Scalia wrote that being subjected to a general rule, neutrally applied to all, does not raise a valid claim under the First Amendment’s free exercise of religion clause, even if the rule burdens the exercise of one’s religion.
Scalia reasoned that to allow religious objectors to opt out of generally applicable laws would, quoting an 1878 Supreme Court precedent, “make the professed doctrines of religious belief superior to the law of the land, and in effect … permit every citizen to become a law unto himself.”
The court, Cole wrote, accordingly ruled that laws implicate the free exercise clause only if they specifically target or disfavor religion, not if they merely impose general obligations on all that some religiously scrupled individuals find burdensome.
Cole also cited the 1983 decision denying Bob Jones University’s federal tax exemption as a religious institution because it banned interracial dating among students.
There, the court said the government’s “compelling interest” in eradicating racial discrimination “outweigh[ed] whatever burden denial of tax benefits places on petitioners’ exercise of their religious beliefs.”
Anticipating Davis’ options, Cole concluded that “under these precedents, the Constitution plainly does not compel states to grant religious exemptions to laws requiring the equal treatment of same-sex marriages. Laws recognizing same-sex marriages impose a general obligation, do not single out any religion for disfavored treatment, and in any event further the state’s compelling interest in eradicating discrimination against gay men and lesbians.”
Cole continued, writing, “Justice Robert Jackson got the balance right when he stated, in 1944, that limits on religious freedom ‘begin to operate whenever [religious] activities begin to affect or collide with liberties of others or of the public.’ James Madison struck the same balance, noting that religion should be free of regulation only ‘where it does not trespass on private rights or the public peace.’ ”
“Many of the state laws specifically single out religious objections to same-sex marriage for favorable treatment may itself pose constitutional issues under the First Amendment’s clause prohibiting the establishment of religion,” Cole added.

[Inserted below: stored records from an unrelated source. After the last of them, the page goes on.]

-- ==== Sys2Proof/Laws/State.lean ====
section
/-!
SUPPORT. What each update of the state leaves in each field; no later proof unfolds a record update.
-/

namespace Sys2Proof.Machine

/-! ### The two lanes -/

@[simp] theorem other_other (l : LaneId) : other (other l) = l := by cases l <;> rfl
@[simp] theorem other_ne (l : LaneId) : other l ≠ l := by cases l <;> decide
@[simp] theorem ne_other (l : LaneId) : l ≠ other l := by cases l <;> decide

@[simp] theorem State.lane_setLane (s : State) (l : LaneId) (L : Lane) : (s.setLane l L).lane l = L := by
  cases l <;> rfl
@[simp] theorem State.lane_other_setLane (s : State) (l : LaneId) (L : Lane) :
    (s.setLane l L).lane (other l) = s.lane (other l) := by cases l <;> rfl
theorem State.lane_setLane_ne (s : State) {l m : LaneId} (L : Lane) (h : m ≠ l) :
    (s.setLane l L).lane m = s.lane m := by cases l <;> cases m <;> first | rfl | exact absurd rfl h
@[simp] theorem State.lane_modLane (s : State) (l : LaneId) (f : Lane → Lane) :
    (s.modLane l f).lane l = f (s.lane l) := by simp [State.modLane]
@[simp] theorem State.lane_other_modLane (s : State) (l : LaneId) (f : Lane → Lane) :
    (s.modLane l f).lane (other l) = s.lane (other l) := by simp [State.modLane]
@[simp] theorem State.lane_bothLanes (s : State) (l : LaneId) (f : Lane → Lane) :
    (s.bothLanes f).lane l = f (s.lane l) := by cases l <;> rfl
@[simp] theorem State.lane_modRind (s : State) (l : LaneId) (f : Rind → Rind) :
    (s.modRind f).lane l = s.lane l := by cases l <;> rfl
@[simp] theorem State.lane_modDie (s : State) (l : LaneId) (f : Die → Die) :
    (s.modDie f).lane l = s.lane l := by cases l <;> rfl
@[simp] theorem State.setLane_self (s : State) (l : LaneId) : s.setLane l (s.lane l) = s := by
  cases l <;> rfl
@[simp] theorem State.rind_modRind (s : State) (f : Rind → Rind) : (s.modRind f).rind = f s.rind := rfl
@[simp] theorem State.die_modDie (s : State) (f : Die → Die) : (s.modDie f).die = f s.die := rfl

/-! ### The module's other fields -/

@[simp] theorem State.die_setLane (s : State) (l : LaneId) (L : Lane) :
    (s.setLane l L).die = s.die := by cases l <;> rfl
@[simp] theorem State.die_modLane (s : State) (l : LaneId) (f : Lane → Lane) :
    (s.modLane l f).die = s.die := by cases l <;> rfl
@[simp] theorem State.die_bothLanes (s : State) (f : Lane → Lane) :
    (s.bothLanes f).die = s.die := rfl
@[simp] theorem State.die_modRind (s : State) (f : Rind → Rind) :
    (s.modRind f).die = s.die := rfl
@[simp] theorem State.rind_setLane (s : State) (l : LaneId) (L : Lane) :
    (s.setLane l L).rind = s.rind := by cases l <;> rfl
@[simp] theorem State.rind_modLane (s : State) (l : LaneId) (f : Lane → Lane) :
    (s.modLane l f).rind = s.rind := by cases l <;> rfl
@[simp] theorem State.rind_bothLanes (s : State) (f : Lane → Lane) :
    (s.bothLanes f).rind = s.rind := rfl
@[simp] theorem State.rind_modDie (s : State) (f : Die → Die) :
    (s.modDie f).rind = s.rind := rfl
@[simp] theorem State.laneLink_setLane (s : State) (l : LaneId) (L : Lane) :
    (s.setLane l L).laneLink = s.laneLink := by cases l <;> rfl
@[simp] theorem State.laneLink_modLane (s : State) (l : LaneId) (f : Lane → Lane) :
    (s.modLane l f).laneLink = s.laneLink := by cases l <;> rfl
@[simp] theorem State.laneLink_bothLanes (s : State) (f : Lane → Lane) :
    (s.bothLanes f).laneLink = s.laneLink := rfl
@[simp] theorem State.laneLink_modRind (s : State) (f : Rind → Rind) :
    (s.modRind f).laneLink = s.laneLink := rfl
@[simp] theorem State.laneLink_modDie (s : State) (f : Die → Die) :
    (s.modDie f).laneLink = s.laneLink := rfl
@[simp] theorem State.absClk_setLane (s : State) (l : LaneId) (L : Lane) :
    (s.setLane l L).absClk = s.absClk := by cases l <;> rfl
@[simp] theorem State.absClk_modLane (s : State) (l : LaneId) (f : Lane → Lane) :
    (s.modLane l f).absClk = s.absClk := by cases l <;> rfl
@[simp] theorem State.absClk_bothLanes (s : State) (f : Lane → Lane) :
    (s.bothLanes f).absClk = s.absClk := rfl
@[simp] theorem State.absClk_modRind (s : State) (f : Rind → Rind) :
    (s.modRind f).absClk = s.absClk := rfl
@[simp] theorem State.absClk_modDie (s : State) (f : Die → Die) :
    (s.modDie f).absClk = s.absClk := rfl
@[simp] theorem State.ant_setLane (s : State) (l : LaneId) (L : Lane) :
    (s.setLane l L).ant = s.ant := by cases l <;> rfl
@[simp] theorem State.ant_modLane (s : State) (l : LaneId) (f : Lane → Lane) :
    (s.modLane l f).ant = s.ant := by cases l <;> rfl
@[simp] theorem State.ant_bothLanes (s : State) (f : Lane → Lane) :
    (s.bothLanes f).ant = s.ant := rfl
@[simp] theorem State.ant_modRind (s : State) (f : Rind → Rind) :
    (s.modRind f).ant = s.ant := rfl
@[simp] theorem State.ant_modDie (s : State) (f : Die → Die) :
    (s.modDie f).ant = s.ant := rfl
@[simp] theorem State.pending_setLane (s : State) (l : LaneId) (L : Lane) :
    (s.setLane l L).pending = s.pending := by cases l <;> rfl
@[simp] theorem State.pending_modLane (s : State) (l : LaneId) (f : Lane → Lane) :
    (s.modLane l f).pending = s.pending := by cases l <;> rfl
@[simp] theorem State.pending_bothLanes (s : State) (f : Lane → Lane) :
    (s.bothLanes f).pending = s.pending := rfl
@[simp] theorem State.pending_modRind (s : State) (f : Rind → Rind) :
    (s.modRind f).pending = s.pending := rfl
@[simp] theorem State.pending_modDie (s : State) (f : Die → Die) :
    (s.modDie f).pending = s.pending := rfl

/-! ### Registers of a lane -/

@[simp] theorem Lane.rd_wr_self (L : Lane) (a : Nat) (v : Word) : (L.wr a v).rd a = v := by
  simp [Lane.rd, Lane.wr]
theorem Lane.rd_wr_ne (L : Lane) {a k : Nat} (v : Word) (h : a ≠ k) : (L.wr k v).rd a = L.rd a := by
  simp [Lane.rd, Lane.wr, Tab.get_set_ne _ _ _ _ h]
theorem Lane.rd_wr (L : Lane) (a k : Nat) (v : Word) :
    (L.wr k v).rd a = if a = k then v else L.rd a := by
  split
  · next h => subst h; simp
  · next h => exact Lane.rd_wr_ne L v h
@[simp] theorem Rind.rd_wr_self (r : Rind) (a : Nat) (v : Word) : (r.wr a v).rd a = v := by
  simp [Rind.rd, Rind.wr]
theorem Rind.rd_wr_ne (r : Rind) {a k : Nat} (v : Word) (h : a ≠ k) : (r.wr k v).rd a = r.rd a := by
  simp [Rind.rd, Rind.wr, Tab.get_set_ne _ _ _ _ h]
theorem Rind.rd_wr (r : Rind) (a k : Nat) (v : Word) :
    (r.wr k v).rd a = if a = k then v else r.rd a := by
  split
  · next h => subst h; simp
  · next h => exact Rind.rd_wr_ne r v h
theorem Lane.rd_setFld (L : Lane) (a k lo w v : Nat) :
    (L.setFld k lo w v).rd a = if a = k then setFieldNat (L.rd k) lo w v else L.rd a := Lane.rd_wr ..
theorem Lane.rd_setFlag (L : Lane) (a k i : Nat) (b : Bool) :
    (L.setFlag k i b).rd a = if a = k then setBit (L.rd k) i b else L.rd a := Lane.rd_wr ..
theorem Lane.rd_bump (L : Lane) (a k : Nat) :
    (L.bump k).rd a = if a = k then satAdd (L.rd k) 1 else L.rd a := Lane.rd_wr ..
theorem Rind.rd_setFld (r : Rind) (a k lo w v : Nat) :
    (r.setFld k lo w v).rd a = if a = k then setFieldNat (r.rd k) lo w v else r.rd a := Rind.rd_wr ..
theorem Rind.rd_setFlag (r : Rind) (a k i : Nat) (b : Bool) :
    (r.setFlag k i b).rd a = if a = k then setBit (r.rd k) i b else r.rd a := Rind.rd_wr ..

“While states are permitted some leeway to accommodate religion, the establishment clause forbids states from favoring specific religions over others, or religion over nonreligion. And when states accommodate a religious believer by simply shifting burdens to third parties, such as when religiously motivated employers are permitted to deny benefits to same-sex spouses of their employees, the state impermissibly takes sides, favoring religion.
“… State laws granting exemptions for religious objectors to same-sex marriage both give preference to religious over other conscientious objections and shift burdens to same-sex couples. Such favoritism is not only not warranted by the free exercise clause, but may be prohibited by the establishment clause.”
If there is a positive glimmer in the Kim Davis fiasco, it’s the coverage of support she’s getting from GOP presidential aspirants. They’ve lined up behind her claim to the right to screen applicants for marriage licenses according to her religion. Ohio’s John Kasich is an honorable exception; it’s the law, obey it.